Problem description:
Copy every line below precisely as it appears.

┌─ Dataset

-- ==== Sys2Proof/Machine/Vault.lean ====
section
/-!
DEFINITION. The vault (R330 to R357): key slots and their loading, the requests of rings 32 to 39, nonce and LMS
reservations, measurements, the random source and the debug lock. What a cipher, signature or key derivation gives
is a constant without a body (Config).
-/
namespace Sys2Proof.Machine

/-! ## Slots (R333 to R339) -/

/-- `VLT_STAT.PUF`. -/
def State.puf (s : State) : Nat := s.rd A.VLT_STAT 15 14

/-- The valid slot n of PD14's key memory. -/
def State.keySlot (s : State) (n : Nat) : Option KeySlot :=
  s.vlt.slots.find? fun k => k.slot == n && k.attr.getLsbD 15

/-- TYPE of an attribute word (R333). -/
def attrType (a : W16) : Nat := bits a.toNat 14 12

/-- The slot's bit in `VLT_SLOTBADw`. -/
def State.slotBad (s : State) (n : Nat) : Bool := s.flag (A.VLT_SLOTBAD (n / 16)) (n % 16)

/-- An attribute word that slot n may hold (R333, R334). -/
def consistent (n : Nat) (a : W16) : Bool :=
  let t := attrType a
  let aes := t = 1 || t = 2
  let priv := t = 3 || t = 5
  let pub := t = 4 || t = 6
  let has (b : Nat) := a.getLsbD b
  t ≠ 0 && t ≠ 7 && !has 1 && !has 0
    && (aes || !(has 11 || has 10 || has 9 || has 6 || has 5)) && (priv || !has 8) && (pub || !has 7)
    && !(has 3 && (aes || priv) && has 9) && (t ≠ 5 || n = 3)

/-- Octets of key material by TYPE (R352). -/
def materialLen (t : Nat) : Nat := [0, 16, 32, 48, 96, 0, 56, 0].getD t 0

/-- The only attributes that slots 6 to 9 take (R335). -/
def fixedAttr (n : Nat) : Option W16 :=
  match n with
  | 6 => some 0xC094
  | 7 => some 0xE094
  | 8 => some 0xA410
  | 9 => some 0xA200
  | _ => none


/-- The record of a slot is replaced, in MRAM and in PD14; its bad bit clears (R336, R337). -/
def State.putSlot (s : State) (k : KeySlot) : State :=
  let s := s.setFlag (A.VLT_SLOTBAD (k.slot / 16)) (k.slot % 16) false
  { s with vlt := { s.vlt with
      stored := s.vlt.stored.filter (fun x => x.slot != k.slot) ++ [k]
      slots := s.vlt.slots.filter (fun x => x.slot != k.slot) ++ [k]
      corrupt := s.vlt.corrupt.filter fun n => n != k.slot
      nonceWait := s.vlt.nonceWait.filter fun p => p.1 != k.slot } }

/-- Generation of the slot's record (R336). -/
def State.slotGen (s : State) (n : Nat) : BitVec 32 :=
  match s.vlt.stored.find? fun k => k.slot == n with
  | some k => k.gen
  | none => 0

/-- Link key map entries bound to slot n start their counters afresh (R339). A retained `LNK_FCj` takes the reservation,
as R211 loads it where PD11 wakes from off (log entry 123). -/
def State.resetLinkCounters (s : State) (n : Nat) : State :=
  (List.range 16).foldl (fun s j =>
    if bits (s.keyMap j) 7 0 = n then
      let s := s.mramPuts (0x3D0100 + 2 * j) (toWords 2 4096)
      let s := { s with lnk := { s.lnk with fcWait := s.lnk.fcWait.filter fun p => p.1 != j } }.mwGo
      if s.on 11 then s.wrw (A.LNK_FC j) 2 0
      else if s.domState 11 = 0 then s else s.wrw (A.LNK_FC j) 2 4096
    else s) s

/-- A key comes into slot n (R336, R339, R345): GEN counts on, the invocation counter is 0 and its reservation
65,536. Answers the new GEN. -/
def State.newKey (s : State) (n : Nat) (a : W16) (key : Nat) : Nat × State :=
  let g := s.slotGen n + 1
  (g.toNat, (s.putSlot ⟨n, a ||| 0x8000, g, 65536, 0, key⟩).resetLinkCounters n)

/-- Slots 0 and 1, derived from the root (R335). -/
def rootSlots (root : Nat) : List KeySlot :=
  [⟨0, 0xA000, 0, 0, 0, ofWords (Config.vaultResult 0x2F root [0] 16)⟩,
   ⟨1, 0xA020, 0, 0, 0, ofWords (Config.vaultResult 0x2F root [1] 16)⟩]

/-- A renewed nonce reservation is asked for, once (R345). -/
def State.nonceRenew (s : State) (k : KeySlot) : State :=
  if s.vlt.nonceWait.any fun p => p.1 == k.slot then s
  else { s.touchMram 9 with vlt := { (s.touchMram 9).vlt with
    nonceWait := s.vlt.nonceWait ++ [(k.slot, min (2 ^ 64 - 1) (k.reserve + 65536))] } }

/-- The slots are loaded at a wake of PD14 from off (R330, R331, R335, R337, R345). -/
def State.vaultLoad (s : State) : State :=
  if !s.vlt.enrolled then s.wr A.VLT_STAT 15 14 3
  else if !s.vlt.pufGood then
    (List.range 16).foldl (fun s w => s.setWord (A.VLT_SLOTBAD w) 0xFFFF) (s.wr A.VLT_STAT 15 14 2)
  else
    let s := s.wr A.VLT_STAT 15 14 1
    let good := s.vlt.stored.filter fun k => !s.vlt.corrupt.contains k.slot
    let s := { s with vlt := { s.vlt with
      slots := rootSlots s.vlt.root ++ good.map fun (k : KeySlot) => { k with counter := k.reserve } } }
    let s := s.vlt.corrupt.foldl (fun s n => s.setFlag (A.VLT_SLOTBAD (n / 16)) (n % 16) true) s
    let s := (good.filter fun k => k.attr.getLsbD 15 && (attrType k.attr = 1 || attrType k.attr = 2)).foldl
      (fun s k => s.nonceRenew k) s
    let s := s.wrw A.VLT_LMSQ 2 s.vlt.lmsq
    match s.keySlot 4 with
    | some k => s.wrw A.VLT_DEVID 4 (Config.deviceId k.key).toNat
    | none => s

└─

Your solution:
-- ==== Sys2Proof/Machine/Vault.lean ====
section
/-!
DEFINITION. The vault (R330 to R357): key slots and their loading, the requests of rings 32 to 39, nonce and LMS
reservations, measurements, the random source and the debug lock. What a cipher, signature or key derivation gives
is a constant without a body (Config).
-/
namespace Sys2Proof.Machine

/-! ## Slots (R333 to R339) -/

/-- `VLT_STAT.PUF`. -/
def State.puf (s : State) : Nat := s.rd A.VLT_STAT 15 14

/-- The valid slot n of PD14's key memory. -/
def State.keySlot (s : State) (n : Nat) : Option KeySlot :=
  s.vlt.slots.find? fun k => k.slot == n && k.attr.getLsbD 15

/-- TYPE of an attribute word (R333). -/
def attrType (a : W16) : Nat := bits a.toNat 14 12

/-- The slot's bit in `VLT_SLOTBADw`. -/
def State.slotBad (s : State) (n : Nat) : Bool := s.flag (A.VLT_SLOTBAD (n / 16)) (n % 16)

/-- An attribute word that slot n may hold (R333, R334). -/
def consistent (n : Nat) (a : W16) : Bool :=
  let t := attrType a
  let aes := t = 1 || t = 2
  let priv := t = 3 || t = 5
  let pub := t = 4 || t = 6
  let has (b : Nat) := a.getLsbD b
  t ≠ 0 && t ≠ 7 && !has 1 && !has 0
    && (aes || !(has 11 || has 10 || has 9 || has 6 || has 5)) && (priv || !has 8) && (pub || !has 7)
    && !(has 3 && (aes || priv) && has 9) && (t ≠ 5 || n = 3)

/-- Octets of key material by TYPE (R352). -/
def materialLen (t : Nat) : Nat := [0, 16, 32, 48, 96, 0, 56, 0].getD t 0

/-- The only attributes that slots 6 to 9 take (R335). -/
def fixedAttr (n : Nat) : Option W16 :=
  match n with
  | 6 => some 0xC094
  | 7 => some 0xE094
  | 8 => some 0xA410
  | 9 => some 0xA200
  | _ => none


/-- The record of a slot is replaced, in MRAM and in PD14; its bad bit clears (R336, R337). -/
def State.putSlot (s : State) (k : KeySlot) : State :=
  let s := s.setFlag (A.VLT_SLOTBAD (k.slot / 16)) (k.slot % 16) false
  { s with vlt := { s.vlt with
      stored := s.vlt.stored.filter (fun x => x.slot != k.slot) ++ [k]
      slots := s.vlt.slots.filter (fun x => x.slot != k.slot) ++ [k]
      corrupt := s.vlt.corrupt.filter fun n => n != k.slot
      nonceWait := s.vlt.nonceWait.filter fun p => p.1 != k.slot } }

/-- Generation of the slot's record (R336). -/
def State.slotGen (s : State) (n : Nat) : BitVec 32 :=
  match s.vlt.stored.find? fun k => k.slot == n with
  | some k => k.gen
  | none => 0

/-- Link key map entries bound to slot n start their counters afresh (R339). A retained `LNK_FCj` takes the reservation,
as R211 loads it where PD11 wakes from off (log entry 123). -/
def State.resetLinkCounters (s : State) (n : Nat) : State :=
  (List.range 16).foldl (fun s j =>
    if bits (s.keyMap j) 7 0 = n then
      let s := s.mramPuts (0x3D0100 + 2 * j) (toWords 2 4096)
      let s := { s with lnk := { s.lnk with fcWait := s.lnk.fcWait.filter fun p => p.1 != j } }.mwGo
      if s.on 11 then s.wrw (A.LNK_FC j) 2 0
      else if s.domState 11 = 0 then s else s.wrw (A.LNK_FC j) 2 4096
    else s) s

/-- A key comes into slot n (R336, R339, R345): GEN counts on, the invocation counter is 0 and its reservation
65,536. Answers the new GEN. -/
def State.newKey (s : State) (n : Nat) (a : W16) (key : Nat) : Nat × State :=
  let g := s.slotGen n + 1
  (g.toNat, (s.putSlot ⟨n, a ||| 0x8000, g, 65536, 0, key⟩).resetLinkCounters n)

/-- Slots 0 and 1, derived from the root (R335). -/
def rootSlots (root : Nat) : List KeySlot :=
  [⟨0, 0xA000, 0, 0, 0, ofWords (Config.vaultResult 0x2F root [0] 16)⟩,
   ⟨1, 0xA020, 0, 0, 0, ofWords (Config.vaultResult 0x2F root [1] 16)⟩]

/-- A renewed nonce reservation is asked for, once (R345). -/
def State.nonceRenew (s : State) (k : KeySlot) : State :=
  if s.vlt.nonceWait.any fun p => p.1 == k.slot then s
  else { s.touchMram 9 with vlt := { (s.touchMram 9).vlt with
    nonceWait := s.vlt.nonceWait ++ [(k.slot, min (2 ^ 64 - 1) (k.reserve + 65536))] } }

/-- The slots are loaded at a wake of PD14 from off (R330, R331, R335, R337, R345). -/
def State.vaultLoad (s : State) : State :=
  if !s.vlt.enrolled then s.wr A.VLT_STAT 15 14 3
  else if !s.vlt.pufGood then
    (List.range 16).foldl (fun s w => s.setWord (A.VLT_SLOTBAD w) 0xFFFF) (s.wr A.VLT_STAT 15 14 2)
  else
    let s := s.wr A.VLT_STAT 15 14 1
    let good := s.vlt.stored.filter fun k => !s.vlt.corrupt.contains k.slot
    let s := { s with vlt := { s.vlt with
      slots := rootSlots s.vlt.root ++ good.map fun (k : KeySlot) => { k with counter := k.reserve } } }
    let s := s.vlt.corrupt.foldl (fun s n => s.setFlag (A.VLT_SLOTBAD (n / 16)) (n % 16) true) s
    let s := (good.filter fun k => k.attr.getLsbD 15 && (attrType k.attr = 1 || attrType k.attr = 2)).foldl
      (fun s k => s.nonceRenew k) s
    let s := s.wrw A.VLT_LMSQ 2 s.vlt.lmsq
    match s.keySlot 4 with
    | some k => s.wrw A.VLT_DEVID 4 (Config.deviceId k.key).toNat
    | none => s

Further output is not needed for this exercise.